Clean Data, Clear Insights: A Beginner's Guide to Data Cleaning

Saurabh MahajanSaurabh Mahajan
4 min read

Why Data Cleaning Matters

Imagine you’re working as a data analyst at a growing ride-sharing company. You’ve just received user data from the last three months, and your goal is to analyze customer trends. But the moment you open the file, it’s chaos:

  • Blank rows

  • Weird date formats

  • Duplicate entries

  • Unexpected typos in city names like "New Yrk" and "New York"

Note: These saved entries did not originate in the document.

theorem State.popMul_steady {pl : Pl} {e' vc : Nat} {k : Packet} {t : State} (h : r.Steady s) (e : s.popMul pl e' vc = some (k, t)) :
    r.Steady t := by
  unfold State.popMul at e
  split at e
  · cases e; exact State.giveCredit_steady (State.modMul_steady h _ _ _) _ _ _ _
  · cases e

theorem State.popMulIn_steady {pl : Pl} {e' vc : Nat} {k : Packet} {t : State} (h : r.Steady s) (e : s.popMulIn pl e' vc = some (k, t)) :
    r.Steady t := by
  unfold State.popMulIn at e
  split at e
  · cases e; exact State.modMul_steady h _ _ _
  · cases e

theorem State.popEpIn_steady {pl : Pl} {ep vc : Nat} {k : Packet} {t : State} (h : r.Steady s) (e : s.popEpIn pl ep vc = some (k, t)) :
    r.Steady t := by
  unfold State.popEpIn at e
  split at e
  · exact State.popMulIn_steady h e
  · exact State.popNiIn_steady h e

theorem State.answerPlane_steady (h : r.Steady s) (r₀ : CwReq) (status : Nat) (data : Option Line) (pl : Pl)  : r.Steady (State.answerPlane r₀ status data pl s) := by
  unfold State.answerPlane
  repeat' first
    | with_reducible assumption
    | with_reducible apply ite_steady
    | split
    | exact State.popSb_steady (by assumption) (by assumption)
    | with_reducible apply State.sbReply_steady

theorem State.answer_steady (h : r.Steady s) (r₀ : CwReq) (status : Nat) (data : Option Line) : r.Steady (State.answer s r₀ status data) := by
  unfold State.answer
  repeat' first
    | with_reducible assumption
    | with_reducible apply ite_steady
    | split
    | with_reducible apply State.answerPlane_steady
    | with_reducible apply State.eachPlane_steady
    | intro _ _ _
    | (extract_lets -underBinder t; refine cut_steady (t := t) ?_ (fun _ => ?_); unfold t; rotate_left; clear_value t; rotate_right)
    | extract_lets -underBinder _
    | dsimp only
    | (dsimp +zetaDelta only)
    | with_reducible apply State.Steady.upd

theorem State.touch_steady (h : r.Steady s) (off : Nat) : r.Steady (State.touch s off) := by
  unfold State.touch
  repeat' first
    | with_reducible assumption
    | split
    | with_reducible apply State.modQp_steady

/-! ### Machine/Faults.lean -/

theorem State.affectOwners_steady (h : r.Steady s) (m : BitVec 16) : r.Steady (State.affectOwners s m) := by
  unfold State.affectOwners
  repeat' first
    | with_reducible assumption
    | with_reducible apply ite_steady
    | split
    | with_reducible apply State.gor_steady
    | with_reducible apply foldl_steady
    | with_reducible apply foldl_fst_steady
    | with_reducible apply foldl_snd_steady
    | intro _ _ _
    | (extract_lets -underBinder t; refine cut_steady (t := t) ?_ (fun _ => ?_); unfold t; rotate_left; clear_value t; rotate_right)
    | extract_lets -underBinder _
    | dsimp only
    | (dsimp +zetaDelta only)
    | with_reducible apply State.Steady.upd

theorem State.abortJoin_steady (h : r.Steady s) : r.Steady (State.abortJoin s) := by
  unfold State.abortJoin
  repeat' first
    | with_reducible assumption
    | with_reducible apply ite_steady
    | split
    | with_reducible apply State.ginc_steady
    | (extract_lets -underBinder t; refine cut_steady (t := t) ?_ (fun _ => ?_); unfold t; rotate_left; clear_value t; rotate_right)
    | extract_lets -underBinder _
    | dsimp only
    | (dsimp +zetaDelta only)
    | with_reducible apply State.Steady.upd

theorem State.resetPlane_steady (h : r.Steady s) (pl : Pl) : r.Steady (State.resetPlane s pl) := by
  unfold State.resetPlane
  extract_lets t
  have ht : r.Steady t := State.setPln_steady h pl _ (fun hx => by
    exact ⟨⟨List.Pairwise.nil, fun _ h => nomatch h⟩, List.Pairwise.nil, List.Pairwise.nil, List.Pairwise.nil, List.Pairwise.nil,
      Tab.sorted_filter hx.2.2.2.2.2 _⟩)
  clear_value t
  refine ⟨⟨ht.pending, ht.variant, ht.fc, ht.fcInSlot, ht.slot, ht.test, fun c => ⟨(ht.canon c).1, ?_, (ht.canon c).2.2⟩⟩, ht.img, ht.keys⟩
  dsimp only
  split
  · exact Tab.sorted_foldl_upd _ _ _ _ (ht.canon c).2.1
  · exact (ht.canon c).2.1

theorem State.restartPlane_steady (h : r.Steady s) (pl : Pl) : r.Steady (State.restartPlane s pl) := by
  unfold State.restartPlane
  repeat' first
    | with_reducible assumption
    | with_reducible apply ite_steady
    | split
    | with_reducible apply State.resetPlane_steady
    | (extract_lets -underBinder t; refine cut_steady (t := t) ?_ (fun _ => ?_); unfold t; rotate_left; clear_value t; rotate_right)
    | extract_lets -underBinder _
    | dsimp only
    | (dsimp +zetaDelta only)
    | with_reducible apply State.Steady.upd

theorem State.planeFault_steady (h : r.Steady s) (pl : Pl) (cause : Nat) (port : Nat) (owners : Option (BitVec 16)) : r.Steady (State.planeFault s pl cause port owners) := by
  unfold State.planeFault
  repeat' first
    | with_reducible assumption
    | with_reducible apply ite_steady
    | split
    | with_reducible apply State.abortJoin_steady
    | with_reducible apply State.affectOwners_steady
    | with_reducible apply State.occurInfo_steady
    | with_reducible apply State.restartPlane_steady
    | (extract_lets -underBinder t; refine cut_steady (t := t) ?_ (fun _ => ?_); unfold t; rotate_left; clear_value t; rotate_right)
    | extract_lets -underBinder _
    | dsimp only
    | (dsimp +zetaDelta only)
    | with_reducible apply State.Steady.upd

theorem State.checkFault_steady (h : r.Steady s) (pl : Pl) (port : Nat) (f : Flit) : r.Steady (State.checkFault s pl port f) := by
  unfold State.checkFault
  repeat' first
    | with_reducible assumption
    | with_reducible apply State.planeFault_steady

/-! ### Machine/Fabric.lean -/

theorem State.seeFlit_steady (h : r.Steady s) (q : Nat) : r.Steady (State.seeFlit s q) := by
  unfold State.seeFlit
  repeat' first
    | with_reducible assumption
    | with_reducible apply State.modQp_steady

theorem State.arriveRouter_steady (h : r.Steady s) (pl : Pl) (quire : Bool) (i : Nat) (n : Nat) (f : Flit) : r.Steady (State.arriveRouter s pl quire i n f) := by
  unfold State.arriveRouter
  repeat' first
    | with_reducible assumption
    | with_reducible apply ite_steady
    | with_reducible apply State.modRouter_steady
    | with_reducible apply State.seeFlit_steady

theorem State.gtArrive_steady (h : r.Steady s) (p : Nat) (f : Flit) : r.Steady (State.gtArrive s p f) := by
  unfold State.gtArrive
  repeat' first
    | with_reducible assumption
    | with_reducible apply State.modPort_steady

theorem State.enterNi_steady (h : r.Steady s) (pl : Pl) (p : Nat) (f : Flit) : r.Steady (State.enterNi s pl p f) := by
  unfold State.enterNi
  repeat' first
    | with_reducible assumption
    | with_reducible apply ite_steady
    | with_reducible apply State.countNi_steady
    | with_reducible apply State.giveCredit_steady
    | with_reducible apply State.modNi_steady

theorem State.edgeGt_steady (h : r.Steady s) (p : Nat) (f : Flit) : r.Steady (State.edgeGt s p f) := by
  unfold State.edgeGt
  repeat' first
    | with_reducible assumption
    | with_reducible apply ite_steady
    | with_reducible apply State.gtArrive_steady

theorem State.arriveNi_steady (h : r.Steady s) (pl : Pl) (p : Nat) (f : Flit) : r.Steady (State.arriveNi s pl p f) := by
  unfold State.arriveNi
  repeat' first
    | with_reducible assumption
    | with_reducible apply ite_steady
    | split
    | with_reducible apply State.checkFault_steady
    | with_reducible apply State.edgeGt_steady
    | with_reducible apply State.enterNi_steady
    | with_reducible apply State.giveCredit_steady
    | with_reducible apply State.seeFlit_steady
    | (extract_lets -underBinder t; refine cut_steady (t := t) ?_ (fun _ => ?_); unfold t; rotate_left; clear_value t; rotate_right)
    | extract_lets -underBinder _
    | dsimp only
    | (dsimp +zetaDelta only)
    | with_reducible apply State.Steady.upd

theorem State.arriveMul_steady (h : r.Steady s) (pl : Pl) (e : Nat) (f : Flit) : r.Steady (State.arriveMul s pl e f) := by
  unfold State.arriveMul
  repeat' first
    | with_reducible assumption
    | with_reducible apply ite_steady
    | with_reducible apply State.checkFault_steady
    | with_reducible apply State.giveCredit_steady
    | with_reducible apply State.modMul_steady

theorem State.arriveSb_steady (h : r.Steady s) (pl : Pl) (q : Nat) (f : Flit) : r.Steady (State.arriveSb s pl q f) := by
  unfold State.arriveSb
  repeat' first
    | with_reducible assumption
    | with_reducible apply ite_steady
    | with_reducible apply State.checkFault_steady
    | with_reducible apply State.giveCredit_steady
    | with_reducible apply State.modSb_steady
    | with_reducible apply State.seeFlit_steady

theorem State.leaveRouter_steady (h : r.Steady s) (pl : Pl) (quire : Bool) (i : Nat) (o : Nat) (f : Flit) : r.Steady (State.leaveRouter s pl quire i o f) := by
  unfold State.leaveRouter
  repeat' first
    | with_reducible assumption
    | with_reducible apply ite_steady
    | with_reducible apply State.arriveMul_steady
    | with_reducible apply State.arriveNi_steady
    | with_reducible apply State.arriveRouter_steady
    | with_reducible apply State.arriveSb_steady
    | with_reducible apply State.countSpine_steady

/-! ### Machine/NiBase.lean -/

theorem State.setVrec_steady (h : r.Steady s) (pl : Pl) (p : Nat) (d : Line) : r.Steady (State.setVrec s pl p d) := by
  unfold State.setVrec
  repeat' first
    | with_reducible assumption
    | with_reducible apply State.pset_steady
    | with_reducible apply foldl_steady
    | intro _ _ _

theorem State.violation_steady (h : r.Steady s) (pl : Pl) (p : Nat) (owner : Nat) (priv : Nat) (paddr : Nat) (kind : Nat) (cause : Nat) (region : Nat) (need : Nat) (len : Nat) : r.Steady (State.violation s pl p owner priv paddr kind cause region need len) := by
  unfold State.violation
  repeat' first
    | with_reducible assumption
    | with_reducible apply ite_steady
    | with_reducible apply State.countNi_steady
    | with_reducible apply State.modNi_steady
    | with_reducible apply State.niEvent_steady
    | with_reducible apply State.pinc_steady
    | with_reducible apply State.por_steady
    | with_reducible apply State.setVrec_steady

Welcome to the real world of raw data.
To uncover real insights, you need to clean your data first.

Our Example Dataset

Let’s say we have a CSV file from a fictional ride-sharing platform, rides_data.csv. Here's a preview:

Let’s Clean It Step by Step (Using Pandas in Python)

import pandas as pd

# Load the dataset
df = pd.read_csv("rides_data.csv")

Step 1 : Standardizing Column Names

This ensures consistency when referencing columns. Spaces and case sensitivity often cause bugs. str.strip() removes any leading or trailing whitespace from the column names. str.lower()converts all column names to lowercase. str.replace(" ", "_")replaces any spaces in column names with underscores.

df.columns = df.columns.str.strip().str.lower().str.replace(" ", "_")

Step 2 : Handling Missing Values

df.isnull() creates a DataFrame of True and False values, where True means the value is missing (NaN). And .sum() counts the number of True values (missing values) per column.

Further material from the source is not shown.